1. Deployment & Integration

categraf-deploy-guide — Categraf Deployment Guide

  • Trigger scenarios: how to install categraf / how to deploy categraf / run categraf with Docker / install categraf on Windows / register categraf as a system service / categraf reports to Nightingale / how to write config.toml / how to verify categraf is collecting data.
  • What it does: a tutorial / guidance Skill that calls no tools and directly outputs copy-paste-runnable commands and config snippets. Covers binary + systemd, Docker, Windows, K8s notes, key configs, common verification commands.
  • Not in scope: installed but integration failed → defer to n9e-host-onboard-diagnose; integrated but metrics abnormal → defer to n9e-host-health-diagnose.

2. Creation (Turning Natural Language into Configuration)

These Skills all call the corresponding write API (create_*), auto-assemble the payload to complete creation, and save you from clicking through fields in forms.

n9e-create-alert-rule — Create Alert Rules

  • Trigger scenarios: “create an alert rule” in Nightingale.
  • Supported data sources: Prometheus / Loki / Elasticsearch / OpenSearch / TDengine / ClickHouse / MySQL / PostgreSQL / Doris / VictoriaLogs / Host — all data source types.
  • Two invocation modes:
    • Prometheus simplified path (most common) — just provide PromQL + threshold + comparator;
    • General path — for other data sources, automatically reads datasources/<cate>.md template and fills values.
  • Related tools: create_alert_rule, list_busi_groups, list_datasources, list_metrics, list_notify_rules, etc.

n9e-create-alert-mute — Create Alert Mute Rules

  • Trigger scenarios: mute / silence / suppress alerts, e.g. “mute all alerts for host=web01 for 2 hours”.
  • What it does: login to get token → parse mute conditions (labels / time window / business group) → call create API.

n9e-create-alert-subscribe — Create Alert Subscribe Rules

  • Trigger scenarios: subscribe to alerts / add an alert subscription / configure alert event forwarding, e.g. “subscribe to all CPU-related alerts and notify the ops group”.
  • What it does: filters alert events by conditions and forwards events to designated recipients via notification rules.

n9e-create-notify-rule — Create Notification Rules (linear 4 steps)

  • Trigger scenarios: the user has already specified “what severity, what time window, what channel, send to whom” — create a rule step by step.
  • What it does: login → look up user groups → look up channels → assemble payload → create.
  • For complex scenarios, use n9e-notify-rule-copilot (see Copilot section below).

n9e-create-dashboard — Create Monitoring Dashboard

  • Trigger scenarios: build a monitoring dashboard / Dashboard.
  • What it does: the user only provides panel titles, panel types (stat / timeseries / table, etc.) and PromQL; the Skill auto-generates the full dashboard config (layout, data source binding, styles).
  • Related tools: create_dashboard, list_files, read_file, grep_files.

n9e-modify-task-tpl — Generate / Modify Alert Self-healing Scripts

  • Trigger scenarios: write self-healing scripts (disk cleanup / restart service / log cleanup / dump process / reload nginx, etc.); or ask “how does a self-healing script receive parameters passed from an alert”, “what’s the stdin format”, “what should timeout be”, “why is is_recovered always false”, “what to do when the script stays running”.
  • Coverage layer: script body layer only (task_tpl table); if the user wants to change alert rules, recipients, or templates, it redirects to the corresponding Skill.

3. Notification Configuration Copilots (Three-Layer Division)

Nightingale’s notification chain has three layers: channel / template / rule — one Skill per layer, each specialized to address natural-language needs.
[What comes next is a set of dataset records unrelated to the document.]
/-- A register reads back what was stored in it. -/
@[simp] theorem rget_rset (s : State) (r : Reg) (v : Nat) : (s.rset r v).rget r = v := by
  simp [State.rget, State.rset]
/-- A store to one register leaves every register at another address. -/
theorem rget_rset_ne (s : State) (r q : Reg) (v : Nat) (h : r.addr ≠ q.addr) : (s.rset r v).rget q = s.rget q := by
  simp [State.rget, State.rset, get_set_ne _ _ _ h]
theorem regs_rset_ne (s : State) (r : Reg) (v off : Nat) (h : r.addr ≠ off) :
    SMap.get none (s.rset r v).regs off = SMap.get none s.regs off :=
  get_set_ne (none : Option Nat) s.regs (some v) h
theorem regs_rput_ne (s : State) (r : Reg) (hi lo v off : Nat) (h : r.addr ≠ off) :
    SMap.get none (s.rput r hi lo v).regs off = SMap.get none s.regs off := regs_rset_ne s r _ off h
@[simp] theorem rget_setCore (s : State) (k : Nat) (c : Core) (r : Reg) : (s.setCore k c).rget r = s.rget r := rfl
@[simp] theorem rget_onCore (s : State) (k : Nat) (f : Core → Core) (r : Reg) : (s.onCore k f).rget r = s.rget r := rfl

/-- Parts kept elsewhere do not move when a core or a register changes. -/
@[simp] theorem core_rset (s : State) (r : Reg) (v k : Nat) : (s.rset r v).core k = s.core k := rfl
@[simp] theorem ar_setCore (s : State) (k p : Nat) (c : Core) : (s.setCore k c).ar p = s.ar p := rfl
@[simp] theorem queue_setCore (s : State) (k q : Nat) (c : Core) : (s.setCore k c).queue q = s.queue q := rfl
@[simp] theorem stack_setCore (s : State) (k j : Nat) (c : Core) : (s.setCore k c).stack j = s.stack j := rfl

/-! ### Counting events changes registers alone -/

theorem pmcBump_eq (s : State) (b : PmcBlock) (c n : Nat) : ∃ r, s.pmcBump b c n = { s with regs := r } := by
  unfold State.pmcBump
  dsimp only
  split
  · exact ⟨_, rfl⟩
  · split
    · exact ⟨_, rfl⟩
    · split <;> exact ⟨_, rfl⟩

theorem countList_eq (b : PmcBlock) (ev n : Nat) (l : List Nat) (s : State) :
    ∃ r, l.foldl (fun s c => if s.pmcOwn b c ev then s.pmcBump b c n else s) s = { s with regs := r } := by
  induction l generalizing s with
  | nil => exact ⟨s.regs, rfl⟩
  | cons c l ih =>
    rw [List.foldl_cons]
    split
    · obtain ⟨r, hr⟩ := pmcBump_eq s b c n
      obtain ⟨r', hr'⟩ := ih (s.pmcBump b c n)
      exact ⟨r', by rw [hr', hr]⟩
    · exact ih s

/-- An event that is counted changes registers and nothing else. -/
theorem count_eq (s : State) (b : PmcBlock) (ev n : Nat) : ∃ r, s.count b ev n = { s with regs := r } := by
  unfold State.count
  split
  · exact ⟨s.regs, rfl⟩
  · exact countList_eq b ev n _ s

theorem countCore_eq (s : State) (k ev n : Nat) : ∃ r, s.countCore k ev n = { s with regs := r } := by
  unfold State.countCore
  split
  · exact count_eq _ _ _ _
  · exact ⟨s.regs, rfl⟩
Don’t cross lanes:

User’s words Which Skill
URL / Webhook address / signature / AppID / how to integrate platform X n9e-notify-channel-copilot
Template / body / fields / card color / {{ ... }} variables n9e-generate-message-template
Send to whom / tiered routing / business-hours / route by business group / filter by labels n9e-notify-rule-copilot

n9e-notify-channel-copilot — Notification Channel Copilot

  • Trigger scenarios: modify DingTalk / Lark / WeCom / email / SMS / voice / Webhook etc. channel URL, body, signature, headers, proxy, TLS, @mention / recipient field; or ask “how to integrate platform X”, “why is sending failing / 9499 / Bad Request”.
  • What it does: based on the NotifyChannelConfig model, gives paste-ready config + field-level gotcha warnings.

n9e-generate-message-template — Generate / Modify Message Templates

  • Trigger scenarios: write notification templates / change message format / add hostname / recovery value / severity / DingTalk / Lark / Lark / email / SMS / phone templates.
  • What it does: outputs snippets in Go text/template / html/template syntax that can be pasted directly into the template editor; auto-injects common variables like $event / $labels / $value.

n9e-notify-rule-copilot — Notification Rule Copilot

  • Trigger scenarios: split natural-language needs like “P1 during business hours via DingTalk + phone, off-hours phone only”, “route by business group/label”, “tiered to different channels”, “no phone on recovery” into the correct NotifyConfig array; or edit / copy / fine-tune existing rules.
  • What it does: ① catch fuzzy/complex natural language needs and split into multiple NotifyConfig; ② edit / copy / tweak existing rules; ③ field-level gotcha warnings; ④ guide test sending and diffing against real alerts.
  • Simple creation → n9e-create-notify-rule, complex or editing scenarios → this Skill.

4. Query (View Data Without Changing Config)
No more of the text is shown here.